I put to him the question, "Will humans every be able to travel outside our Solar System considering the enormous distances and our current speed of travel.
His short answer was YES.
Not with our current technology but when we can develop Nuclear Fusion Rockets that will enable speeds of up to 3000 km/second or 10 Million kmh.
Something to look forward to.


----------



## Don M. (Feb 19, 2022)

If such a thing as "reincarnation" exists, I would like to come back, centuries in the future, where "warp speed" makes interstellar travel practical, and live in a Star Trek environment.


----------



## Bretrick (Feb 19, 2022)

Don M. said:


> If such a thing as "reincarnation" exists, I would like to come back, centuries in the future, where "warp speed" makes interstellar travel practical, and live in a Star Trek environment.


It sure would be exciting to travel the Universe and see all there is to see.


----------



## 1955 (Feb 19, 2022)

Bretrick said:


> "Will humans every be able to travel outside our Solar System considering the enormous distances and our current speed of travel.
> His short answer was YES.
> Not with our current technology but when we can develop Nuclear Fusion Rockets that will enable speeds of up to 3000 km/second or 10 Million kmh.
> Something to look forward to.


Not in our life time.

The nearest star is Alpha Centauri & it’s 4.37 light years away. Traveling at 3000km/s is only 100th the speed of light so not accounting for acceleration/deceleration profiles that’s a 437 year trip. Besides going fast there a lot of other technical problems that would need to be solved too. If we manage to survive ourselves maybe in a couple thousand years it might be possible.

Right now physicists have been promising fusion power as a clean source of power here on earth & it’s not looking to good. They just can’t seem to get more power out than they put in! But every 10 years they promise another 10 years & they’ll have it.
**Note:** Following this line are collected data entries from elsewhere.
/-- Start the handler of the head of a core's slot queue. DESIGN CHOICE: notes/assumptions/31.md. -/
def State.startHandler (s : State) (core : Nat) (e : Serves) : State :=
  let s1 := s.updCore core fun k => { k with slotQ := k.slotQ.drop 1 }
  match s.servedBy e with
  | none => s1
  | some (world, _, launch, lin) =>
    let h := match e with
      | .trap _ | .replay _ => handlerWg s1 world core launch lin e [] 0 0 0
      | .call op =>
        match s1.op? op with
        | none => handlerWg s1 world core launch lin e [] 0 0 0
        | some o =>
          let v0 := (List.range 16).foldl (fun (m : SMap Word) th => sput 0 m th (if o.mask.getLsbD th then (o.words th).getD 0 0 else 0)) []
          handlerWg s1 world core launch lin e v0 (match o.instr with
            | .gcall _ _ svc _ _ => svc.toNat
            | _ => 0) o.mask o.st
    ({ s1 with wgs := s1.wgs ++ [h] }.take).updCore core fun k => { k with handler := some h.id }

/-- The program strand in a core's trap slot (R32), and its workgroup. -/
def State.slotStrand (s : State) (core : Nat) : Option (Wg × Strand) :=
  (s.wgs.filter fun w => w.core == core && w.handlerFor.isNone).findSome? fun w =>
    (w.strands.find? fun t => t.quad == 0 && t.slot == 31 && !t.retired).map fun t => (w, t)

/-- Has the program strand in the trap slot made way for the next handler (R32)? One of a workgroup that is halted or leaving the core
keeps its place, and one that cannot be rewound. DEDUCED: notes/assumptions/31.md. -/
def State.slotOpen (s : State) (core : Nat) : Bool :=
  (s.slotStrand core).elim true fun p => p.1.halt.isSome || p.1.preempt.isSome || decide (3 ≤ p.2.slotSave)

/-- Is it a GCALL of uniform form? -/
def isUniCall (i : Instr) : Bool :=
  match i with
  | .gcall c _ _ _ _ => c.u
  | _ => false

/-- The head of a core's slot queue, when the slot is free; a call waits for its participating set (R503). -/
def State.slotHead (s : State) (core : Nat) : Option Serves :=
  if (s.core core).handler.isSome || !s.slotOpen core then none
  else (s.core core).slotQ.head?.filter fun e => match e with
    | .call op => (s.op? op).elim true fun o => decide (fixedAt o.issued (isUniCall o.instr) ≤ s.now)
    | .trap _ | .replay _ => true

/-- TRAP_HANDLER_START (R345, R346, R473): a halt that is complete, or a replayable fault. -/
def execTrapHandlerStart (core : Nat) (s : State) : Host.Outcome State Fault Refusal :=
  match s.slotHead core with
  | some (.trap id) => .next (s.startHandler core (.trap id))
  | some (.replay op) => .next (s.startHandler core (.replay op))
  | some (.call _) | none => .next s

/-- CALL_HANDLER_START (R190, R346). -/
def execCallHandlerStart (core : Nat) (s : State) : Host.Outcome State Fault Refusal :=
  match s.slotHead core with
  | some (.call op) => .next (s.startHandler core (.call op))
  | some (.trap _) | some (.replay _) | none => .next s

/-! ### Halts (R345, R447) -/

/-- Is the halt of a workgroup complete: every strand stopped, every operation complete but a paused query's, and but what only holds a
stopped sub-strand at its instruction, a wait at a barrier among them? -/
def State.haltComplete (s : State) (w : Wg) : Bool :=
  w.halt.elim false (fun h => !h.queued) && (w.strands.all fun t => t.stopped || t.allExited)
    && (s.ops.all fun o => o.wg != w.id || o.stage == 90 || o.stage == 91 || o.stage == 92 || (o.stage == 1 && (barrierOf o.instr).isSome)
        || (w.strands.any fun t => t.query.elim false fun q => q.paused && q.op == o.id))

/-- A complete halt queues its handler; strands without a fault of their own record theirs. -/
def State.queueHalt (s : State) (w : Wg) : State :=
  (s.updWg w.id fun w => { w with
    halt := w.halt.map fun h => { h with queued := true },
    strands := w.strands.map fun t => if t.trap.faulted then t else { t with trap := t.siblingTrap } }).updCore w.core
      fun k => { k with slotQ := k.slotQ ++ [.trap w.id] }

end Sys2Proof.Machine
end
I am fascinated with the Universal too. Did you know we are literally made from star dust?


----------



## Bretrick (Feb 19, 2022)

1955 said:


> Not in our life time.
> 
> The nearest star is Alpha Centauri & it’s 4.37 light years away. Traveling at 3000km/s is only 100th the speed of light so not accounting for acceleration/deceleration profiles that’s a 437 year trip. Besides going fast there a lot of other technical problems that would need to be solved too. If we manage to survive ourselves maybe in a couple thousand years it might be possible.
> 
> ...


Just in.
Finally, a Fusion Reaction has generated more energy than absorbed by the fuel.

https://www.sciencealert.com/for-th...nerated-more-energy-than-absorbed-by-the-fuel


----------



## jakbird (Feb 20, 2022)

What's the shortest distance between two points?  Classical mechanics says a straight line, but it turns out that's wrong.  In quantum mechanics it can be a meaningless question, because there is no distance when tunneling from one point to another, disappearing at the first point, reappearing instantly at the second, without crossing the distance between.  Useless scientific fact?  Nope, you use it every day, all over the place, everywhere there's an LED light.  Photons (the light in an LED) are generated when an electron tunnels from one orbit to another, losing energy.  Now all we have to do is figure out how to make it work on something the size of a spaceship.

In the 60's StarTrek seemed a long way off.  Breakthroughs in quantum level research will bring us closer to an understanding of the underlying principles of reality (sorry, Mr. Einstein, God really does play dice with the Universe).  I hope it will also bring us closer to true space travel.

An aside on quantum tunneling: the size of the chips in integrated circuits keeps getting smaller and smaller.  One of the problems is keeping the signals going to the right place, since tunneling can occur and the signal hops over to another path all on its own.  Imagine trying to put in new plumbing in your house when the only pipes you can use look like swiss cheese.


----------



## Alligatorob (Feb 20, 2022)

1955 said:


> The nearest star is Alpha Centauri & it’s 4.37 light years away. Traveling at 3000km/s is only 100th the speed of light so not accounting for acceleration/deceleration profiles that’s a 437 year trip. Besides going fast there a lot of other technical problems that would need to be solved too.


Yep, seems unlikely to me...


----------



## 1955 (Feb 20, 2022)

Bretrick said:


> Just in.
> Finally, a Fusion Reaction has generated more energy than absorbed by the fuel.


Yeah, the industry is littered with these kinds of announcements. I think many of them are just a ploy to keep the funding coming in.

You really have to read these kind of articles carefully. The article sited is really just saying they’ve increased their output level of the fusion process itself. They go on to request peer review in hopes they have not made any mistakes in their calculations.

The real issue is does the reactor output more power than the total input necessary to achieve ignition. This is measured as the Q factor and anything less than 1 means no. Also, to become economical Q needs to be much greater than 1.

As reported by *Wikipedia* the *National Ignition Facility* holds the record for Q at 0.7, August 2021, which is probably the basis for the article. We are still a long way off with many technical challenges to solve and I’m not convinced yet that it will ever be technically possible or feasible in the time period we need.


----------